Project Summary
Motivation: Glaucoma is a leading cause of irreversible blindness affecting 3 million patients in the US. About
50% of people with glaucoma are unaware of their condition, and racial and ethnic minority groups are
particularly affected due to a lack of access to affordable ophthalmic care. Glaucoma detection with deep
learning using retinal imaging is promising to provide affordable glaucoma screening to reduce health
disparities, which can be deployed in primary care and pharmacies without needing individuals to visit the more
expensive eye clinics for screening. It remains unclear if existing deep learning models for glaucoma detection
are equitable, and minimal studies have been conducted to develop novel methods to reduce performance
disparities. We hypothesize that more equitable performance in glaucoma detection can be achieved by
developing equity-aware deep learning techniques. We propose new equity-scaled performance metrics of the
area under the receiver operating characteristic curve, sensitivity, and specificity for model equity assessment,
which penalize raw performance metrics with performance variability across identity groups.
Overall Approach: Our models use optical coherence tomography scans and fundus photos to predict
glaucoma diagnosis defined by clinical guidelines. We use six identity attributes: gender, race, ethnicity,
preferred language, marital status, and income level. Our equity-aware models will be compared with standard
models with and without oversampling and transfer learning measured by identity-group specific and equity-
scaled overall accuracy metrics. Aims: (1) Assessing performance equity of existing deep learning
models and developing a fair identity scaling approach. We will quantify the identity-group-specific
performance for the three widely used deep learning models including ResNet, EfficientNet, and Vision
Transformer. We will develop a novel fair identity scaling approach to equalize performance across identity
groups by reweighting the training target function by the error magnitude of each identity group proportionally.
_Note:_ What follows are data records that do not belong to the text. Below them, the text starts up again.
-- ==== Sys2Proof/Laws/PerInstr.lean ====
section
/-!
SUPPORT. Per-instruction laws about the encoder: the word of every instruction is one that the
instruction's row of the opcode map (spec/30_encoding.md R85) matches.
-/

namespace Sys2Proof.Laws

/-! ### The five layouts of R72 under their masks -/

theorem mask_address (f : Nibble) (d : Addr12) :
    (f ++ d) &&& 0xF000#(4 + 12) = f ++ 0#12 := by
  ext j hj
  simp only [BitVec.getElem_and, BitVec.getElem_append]
  interval_cases j <;> simp

theorem mask_regByte (f x : Nibble) (nn : Byte) :
    (f ++ x ++ nn) &&& 0xF000#(4 + 4 + 8) = f ++ 0#4 ++ 0#8 := by
  ext j hj
  simp only [BitVec.getElem_and, BitVec.getElem_append]
  interval_cases j <;> simp

theorem mask_regReg (f x y d : Nibble) :
    (f ++ x ++ y ++ d) &&& 0xF00F#(4 + 4 + 4 + 4) = f ++ 0#4 ++ 0#4 ++ d := by
  ext j hj
  simp only [BitVec.getElem_and, BitVec.getElem_append]
  interval_cases j <;> simp

theorem mask_regRegNibble (f x y n : Nibble) :
    (f ++ x ++ y ++ n) &&& 0xF000#(4 + 4 + 4 + 4) = f ++ 0#4 ++ 0#4 ++ 0#4 := by
  ext j hj
  simp only [BitVec.getElem_and, BitVec.getElem_append]
  interval_cases j <;> simp

theorem mask_reg (f x : Nibble) (d : Byte) :
    (f ++ x ++ d) &&& 0xF0FF#(4 + 4 + 8) = f ++ 0#4 ++ d := by
  ext j hj
  simp only [BitVec.getElem_and, BitVec.getElem_append]
  interval_cases j <;> simp

/-- The instruction's row of the opcode map matches the instruction's word. -/
def EncodeInMap.Statement (i : Instr) : Prop :=
  ∃ r ∈ opcodeMap, r.number = i.rowNumber ∧ r.hit (encode i) = true

/-- From the masked word to the row. -/
theorem encodeInMap_of_masked (i : Instr) (r : OpcodeRow) (hr : r ∈ opcodeMap)
    (hn : r.number = i.rowNumber) (h : encode i &&& r.mask = r.value) : EncodeInMap.Statement i :=
  ⟨r, hr, hn, by simpa [OpcodeRow.hit] using h⟩

theorem EncodeInMap.cls : EncodeInMap.Statement .cls :=
  encodeInMap_of_masked _ ⟨1, "00E0", 0x00E0, 0xFFFF⟩ (by decide) rfl rfl

theorem EncodeInMap.ret : EncodeInMap.Statement .ret :=
  encodeInMap_of_masked _ ⟨2, "00EE", 0x00EE, 0xFFFF⟩ (by decide) rfl rfl

theorem EncodeInMap.jp (nnn : Addr12) : EncodeInMap.Statement (.jp nnn) :=
  encodeInMap_of_masked _ ⟨3, "1NNN", 0x1000, 0xF000⟩ (by decide) rfl ((mask_address ..).trans rfl)

theorem EncodeInMap.call (nnn : Addr12) : EncodeInMap.Statement (.call nnn) :=
  encodeInMap_of_masked _ ⟨4, "2NNN", 0x2000, 0xF000⟩ (by decide) rfl ((mask_address ..).trans rfl)

theorem EncodeInMap.seImm (x : Nibble) (nn : Byte) : EncodeInMap.Statement (.seImm x nn) :=
  encodeInMap_of_masked _ ⟨5, "3XNN", 0x3000, 0xF000⟩ (by decide) rfl ((mask_regByte ..).trans rfl)

theorem EncodeInMap.sneImm (x : Nibble) (nn : Byte) : EncodeInMap.Statement (.sneImm x nn) :=
  encodeInMap_of_masked _ ⟨6, "4XNN", 0x4000, 0xF000⟩ (by decide) rfl ((mask_regByte ..).trans rfl)

theorem EncodeInMap.seReg (x : Nibble) (y : Nibble) : EncodeInMap.Statement (.seReg x y) :=
  encodeInMap_of_masked _ ⟨7, "5XY0", 0x5000, 0xF00F⟩ (by decide) rfl ((mask_regReg ..).trans rfl)

theorem EncodeInMap.ldImm (x : Nibble) (nn : Byte) : EncodeInMap.Statement (.ldImm x nn) :=
  encodeInMap_of_masked _ ⟨8, "6XNN", 0x6000, 0xF000⟩ (by decide) rfl ((mask_regByte ..).trans rfl)

theorem EncodeInMap.addImm (x : Nibble) (nn : Byte) : EncodeInMap.Statement (.addImm x nn) :=
  encodeInMap_of_masked _ ⟨9, "7XNN", 0x7000, 0xF000⟩ (by decide) rfl ((mask_regByte ..).trans rfl)

theorem EncodeInMap.ldReg (x : Nibble) (y : Nibble) : EncodeInMap.Statement (.ldReg x y) :=
  encodeInMap_of_masked _ ⟨10, "8XY0", 0x8000, 0xF00F⟩ (by decide) rfl ((mask_regReg ..).trans rfl)

theorem EncodeInMap.orReg (x : Nibble) (y : Nibble) : EncodeInMap.Statement (.orReg x y) :=
  encodeInMap_of_masked _ ⟨11, "8XY1", 0x8001, 0xF00F⟩ (by decide) rfl ((mask_regReg ..).trans rfl)

theorem EncodeInMap.andReg (x : Nibble) (y : Nibble) : EncodeInMap.Statement (.andReg x y) :=
  encodeInMap_of_masked _ ⟨12, "8XY2", 0x8002, 0xF00F⟩ (by decide) rfl ((mask_regReg ..).trans rfl)

theorem EncodeInMap.xorReg (x : Nibble) (y : Nibble) : EncodeInMap.Statement (.xorReg x y) :=
  encodeInMap_of_masked _ ⟨13, "8XY3", 0x8003, 0xF00F⟩ (by decide) rfl ((mask_regReg ..).trans rfl)

theorem EncodeInMap.addReg (x : Nibble) (y : Nibble) : EncodeInMap.Statement (.addReg x y) :=
  encodeInMap_of_masked _ ⟨14, "8XY4", 0x8004, 0xF00F⟩ (by decide) rfl ((mask_regReg ..).trans rfl)

theorem EncodeInMap.subReg (x : Nibble) (y : Nibble) : EncodeInMap.Statement (.subReg x y) :=
  encodeInMap_of_masked _ ⟨15, "8XY5", 0x8005, 0xF00F⟩ (by decide) rfl ((mask_regReg ..).trans rfl)

theorem EncodeInMap.shr (x : Nibble) (y : Nibble) : EncodeInMap.Statement (.shr x y) :=
  encodeInMap_of_masked _ ⟨16, "8XY6", 0x8006, 0xF00F⟩ (by decide) rfl ((mask_regReg ..).trans rfl)

theorem EncodeInMap.subnReg (x : Nibble) (y : Nibble) : EncodeInMap.Statement (.subnReg x y) :=
  encodeInMap_of_masked _ ⟨17, "8XY7", 0x8007, 0xF00F⟩ (by decide) rfl ((mask_regReg ..).trans rfl)

theorem EncodeInMap.shl (x : Nibble) (y : Nibble) : EncodeInMap.Statement (.shl x y) :=
  encodeInMap_of_masked _ ⟨18, "8XYE", 0x800E, 0xF00F⟩ (by decide) rfl ((mask_regReg ..).trans rfl)

theorem EncodeInMap.sneReg (x : Nibble) (y : Nibble) : EncodeInMap.Statement (.sneReg x y) :=
  encodeInMap_of_masked _ ⟨19, "9XY0", 0x9000, 0xF00F⟩ (by decide) rfl ((mask_regReg ..).trans rfl)

theorem EncodeInMap.ldI (nnn : Addr12) : EncodeInMap.Statement (.ldI nnn) :=
  encodeInMap_of_masked _ ⟨20, "ANNN", 0xA000, 0xF000⟩ (by decide) rfl ((mask_address ..).trans rfl)

theorem EncodeInMap.jpV0 (nnn : Addr12) : EncodeInMap.Statement (.jpV0 nnn) :=
  encodeInMap_of_masked _ ⟨21, "BNNN", 0xB000, 0xF000⟩ (by decide) rfl ((mask_address ..).trans rfl)

theorem EncodeInMap.rnd (x : Nibble) (nn : Byte) : EncodeInMap.Statement (.rnd x nn) :=
  encodeInMap_of_masked _ ⟨22, "CXNN", 0xC000, 0xF000⟩ (by decide) rfl ((mask_regByte ..).trans rfl)

theorem EncodeInMap.drw (x : Nibble) (y : Nibble) (n : Nibble) : EncodeInMap.Statement (.drw x y n) :=
  encodeInMap_of_masked _ ⟨23, "DXYN", 0xD000, 0xF000⟩ (by decide) rfl ((mask_regRegNibble ..).trans rfl)

theorem EncodeInMap.skp (x : Nibble) : EncodeInMap.Statement (.skp x) :=
  encodeInMap_of_masked _ ⟨24, "EX9E", 0xE09E, 0xF0FF⟩ (by decide) rfl ((mask_reg ..).trans rfl)

theorem EncodeInMap.sknp (x : Nibble) : EncodeInMap.Statement (.sknp x) :=
  encodeInMap_of_masked _ ⟨25, "EXA1", 0xE0A1, 0xF0FF⟩ (by decide) rfl ((mask_reg ..).trans rfl)

theorem EncodeInMap.ldVxDt (x : Nibble) : EncodeInMap.Statement (.ldVxDt x) :=
  encodeInMap_of_masked _ ⟨26, "FX07", 0xF007, 0xF0FF⟩ (by decide) rfl ((mask_reg ..).trans rfl)

theorem EncodeInMap.ldVxK (x : Nibble) : EncodeInMap.Statement (.ldVxK x) :=
  encodeInMap_of_masked _ ⟨27, "FX0A", 0xF00A, 0xF0FF⟩ (by decide) rfl ((mask_reg ..).trans rfl)

theorem EncodeInMap.ldDtVx (x : Nibble) : EncodeInMap.Statement (.ldDtVx x) :=
  encodeInMap_of_masked _ ⟨28, "FX15", 0xF015, 0xF0FF⟩ (by decide) rfl ((mask_reg ..).trans rfl)

theorem EncodeInMap.ldStVx (x : Nibble) : EncodeInMap.Statement (.ldStVx x) :=
  encodeInMap_of_masked _ ⟨29, "FX18", 0xF018, 0xF0FF⟩ (by decide) rfl ((mask_reg ..).trans rfl)

theorem EncodeInMap.addI (x : Nibble) : EncodeInMap.Statement (.addI x) :=
  encodeInMap_of_masked _ ⟨30, "FX1E", 0xF01E, 0xF0FF⟩ (by decide) rfl ((mask_reg ..).trans rfl)

theorem EncodeInMap.ldF (x : Nibble) : EncodeInMap.Statement (.ldF x) :=
  encodeInMap_of_masked _ ⟨31, "FX29", 0xF029, 0xF0FF⟩ (by decide) rfl ((mask_reg ..).trans rfl)

theorem EncodeInMap.ldB (x : Nibble) : EncodeInMap.Statement (.ldB x) :=
  encodeInMap_of_masked _ ⟨32, "FX33", 0xF033, 0xF0FF⟩ (by decide) rfl ((mask_reg ..).trans rfl)

theorem EncodeInMap.storeRegs (x : Nibble) : EncodeInMap.Statement (.storeRegs x) :=
  encodeInMap_of_masked _ ⟨33, "FX55", 0xF055, 0xF0FF⟩ (by decide) rfl ((mask_reg ..).trans rfl)

theorem EncodeInMap.loadRegs (x : Nibble) : EncodeInMap.Statement (.loadRegs x) :=
  encodeInMap_of_masked _ ⟨34, "FX65", 0xF065, 0xF0FF⟩ (by decide) rfl ((mask_reg ..).trans rfl)

end Sys2Proof.Laws
end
(2) Developing identity-conditioned generative models to improve data equality for improving
performance equity. We will develop identity-conditioned generative models to synthesize identity-diagnosis-
specific training data. The generated data will be used to equalize the data availability across all identity groups
for training detection models. (3) Developing fair identity normalization models to improve glaucoma
detection equity. We will develop a fair identity normalization technique to equalize the feature importance
across identity groups. We will integrate the three equity-aware approaches to maximize performance equity.
Main Deliverables and Impacts: Our equity-aware deep learning models for automated glaucoma screening
will greatly benefit racial and ethnic minorities and socioeconomically disadvantaged groups. We will release a
large de-identified dataset with 10,000 patients to the public to study medical artificial intelligence equity.